Recover unknown "science" using Machine Learning
How Universal Differential Equations are replacing traditional black-box models
Neural Networks, as you know, are called as “blackbox” because although they can train to fit through any data, you don’t know what is going on inside. Neural Networks are therefore capable to make predictions that violate basic physics or even laws of thermodynamics.
To fix this issue, Machine Learning scientists introduced PINNs - Physics Informed Neural Networks - where you penalize a neural network when it makes physically non-sense predictions.
But what if you don’t know the full physics of a system?
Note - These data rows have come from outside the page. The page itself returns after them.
-- ==== Sys2Proof/Machine/Access.lean ====
section
/-! DEFINITION. The meanings of the access commands (file 04). -/

namespace Sys2Proof.Machine

/-- How a command of this model ends. -/
abbrev Result := Host.Outcome State Fault Refusal

/-- ACCESS_BEGIN (R70): the port's lines take the given values, and the classifier takes the access if its port is free
and it takes accesses. While PCEN still presents an access the processor begins no other (log 20). -/
def execAccessBegin (addr : Addr) (lanes : Lanes) (pwen poen : Bool) (data : Word) (s : State) : Result :=
  .next
    (if s.port.presents then s
     else
      State.takePresented
        { s with port := { pcen := true, pwen := pwen, poen := poen, pa := addr, pbe := lanes, pd := data } })

/-- ACCESS_WITHDRAW (R70, R85): a COMPLETE access ends and PRDY returns inactive; an access short of its outcome is
carried on as withdrawn. -/
def execAccessWithdraw (s : State) : Result :=
  .next
    (let t := { s with port.pcen := false }
     match s.main.access with
     | none => t
     | some a =>
       if a.cond = .complete then { t with main.access := none, main.prdy := .inactive, main.pd := none }
       else t.setAccess (some { a with withdrawn := true }))

/-- PASSED_ACCESS_GRANT (R74). -/
def execPassedAccessGrant (s : State) : Result :=
  .next
    (match s.grantable .passed with
     | some a => s.grantProc a a.cycle
     | none => s)

/-- PASSED_CYCLE_COMPLETE (R74): a write lands; a read's word is driven on PD31–PD0. -/
def execPassedCycleComplete (s : State) : Result :=
  .next
    (match s.atMemory .passed with
     | some (a, c) =>
       let x := s.readLanes a.addr a.lanes
       let t := if a.wr || a.lanes = allLanes then s else s.useFree 4
       (State.complete ((t.land c).endGrant) a (some x)).settle
     | none => s)

/-- JOURNALED_WRITE_GRANT (R75, R76): the append request is presented. A grant reads the old word; a break drops the
write; a window no longer OPEN has the write classified again by R72's rows for its range, against its present state.
The last two end the grant at once. A window that is no longer enabled, which R66 says cannot arise, guards nothing and
the write passes (DESIGN CHOICE, log 33). -/
def execJournaledWriteGrant (s : State) : Result :=
  .next
    (match s.grantable .journaled with
     | none => s
     | some a =>
       match a.window with
       | none => s
       | some w =>
         match s.appendAnswer w with
         | .granted => s.grantProc a a.oldReadCycle
         | .breaks r =>
           (State.complete (State.breakTxn { s with main.lastGrantProc := true } w r) { a with cls := .dropped }
             none).settle
         | .notOpen => (State.proceed { s with main.lastGrantProc := true } a (s.rangeVerdict w a.wr)).settle)

/-- OLD_WORD_READ_COMPLETE (R33, R34, R43): the record is appended by its body and mark steps, and the new-data write
begins within the same grant. R43 does not order a JOURNAL_HIGH that is due against the write of the new data: it is
queued before that write's cycle begins (DESIGN CHOICE, log 39). The taking is over, and a request that waited for its end
is taken (log 25). -/
def execOldWordReadComplete (s : State) : Result :=
  .next
    (match s.atMemory .journaled with
     | none => s
     | some (a, c) =>
       match a.window with
       | none => s
       | some w =>
         if c.wr then s
         else
           let t := (s.appendBody w a.addr (Memory.readWord s.sram a.addr) a.lanes).appendMark w
           (((t.reloadIfIdle w).highWaterTest w).drive .processor a.cycle).takeWaiting)

/-- NEW_DATA_WRITE_COMPLETE (R75): the new data lands, the grant ends and PRDY is asserted. -/
def execNewDataWriteComplete (s : State) : Result :=
  .next
    (match s.atMemory .journaled with
     | some (a, c) => if c.wr then (State.complete ((s.land c).endGrant) a none).settle else s
     | none => s)

/-- CONTROL_WORD_WRITE_GRANT (R78): the state test; in ROLLING_BACK the grant ends with no cycle and the write is held,
otherwise its write cycle begins. -/
def execControlWordWriteGrant (s : State) : Result :=
  .next
    (match s.grantable .controlWord with
     | none => s
     | some a =>
       match a.window with
       | none => s
       | some w =>
         if s.txnState w = some .rollingBack then (State.hold { s with main.lastGrantProc := true } a w).settle
         else s.grantProc a a.cycle)

/-- HOLD_LIMIT_RUN_OUT (R83, R120): the microsecond event that makes a held access's elapsed count reach the hold limit;
the access is voided (log 9). -/
def execHoldLimitRunOut (s : State) : Result :=
  .next (if s.holdRunsOut && s.clockRuns then s.microsecond else s)

/-- MICROSECOND_EVENT (R81, R118, R120): the oscillator's next event; not with VDD lost (logs 9, 12, 30). -/
def execMicrosecondEvent (s : State) : Result := .next (if s.clockRuns then s.microsecond else s)

end Sys2Proof.Machine
end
How do you penalized the neural network in that case?
Universal Differential Equations (UDE) is the answer.
I am writing this article in praise of this marvelous technique that is truly changing the way we are looking at how to bring science and ML together. Even a popular domain is emerging as a result: Scientific Machine Learning (SciML).
Let us look at a spring-mass-damper system
Let us start simple: a classic example in physics and engineering is the spring–mass–damper system. Usually, it goes like this:
m is the mass
c is the damping coefficient
k is the spring constant
x is the displacement
In a perfectly known world, these parameters m, c, k would be constants we measure in a lab.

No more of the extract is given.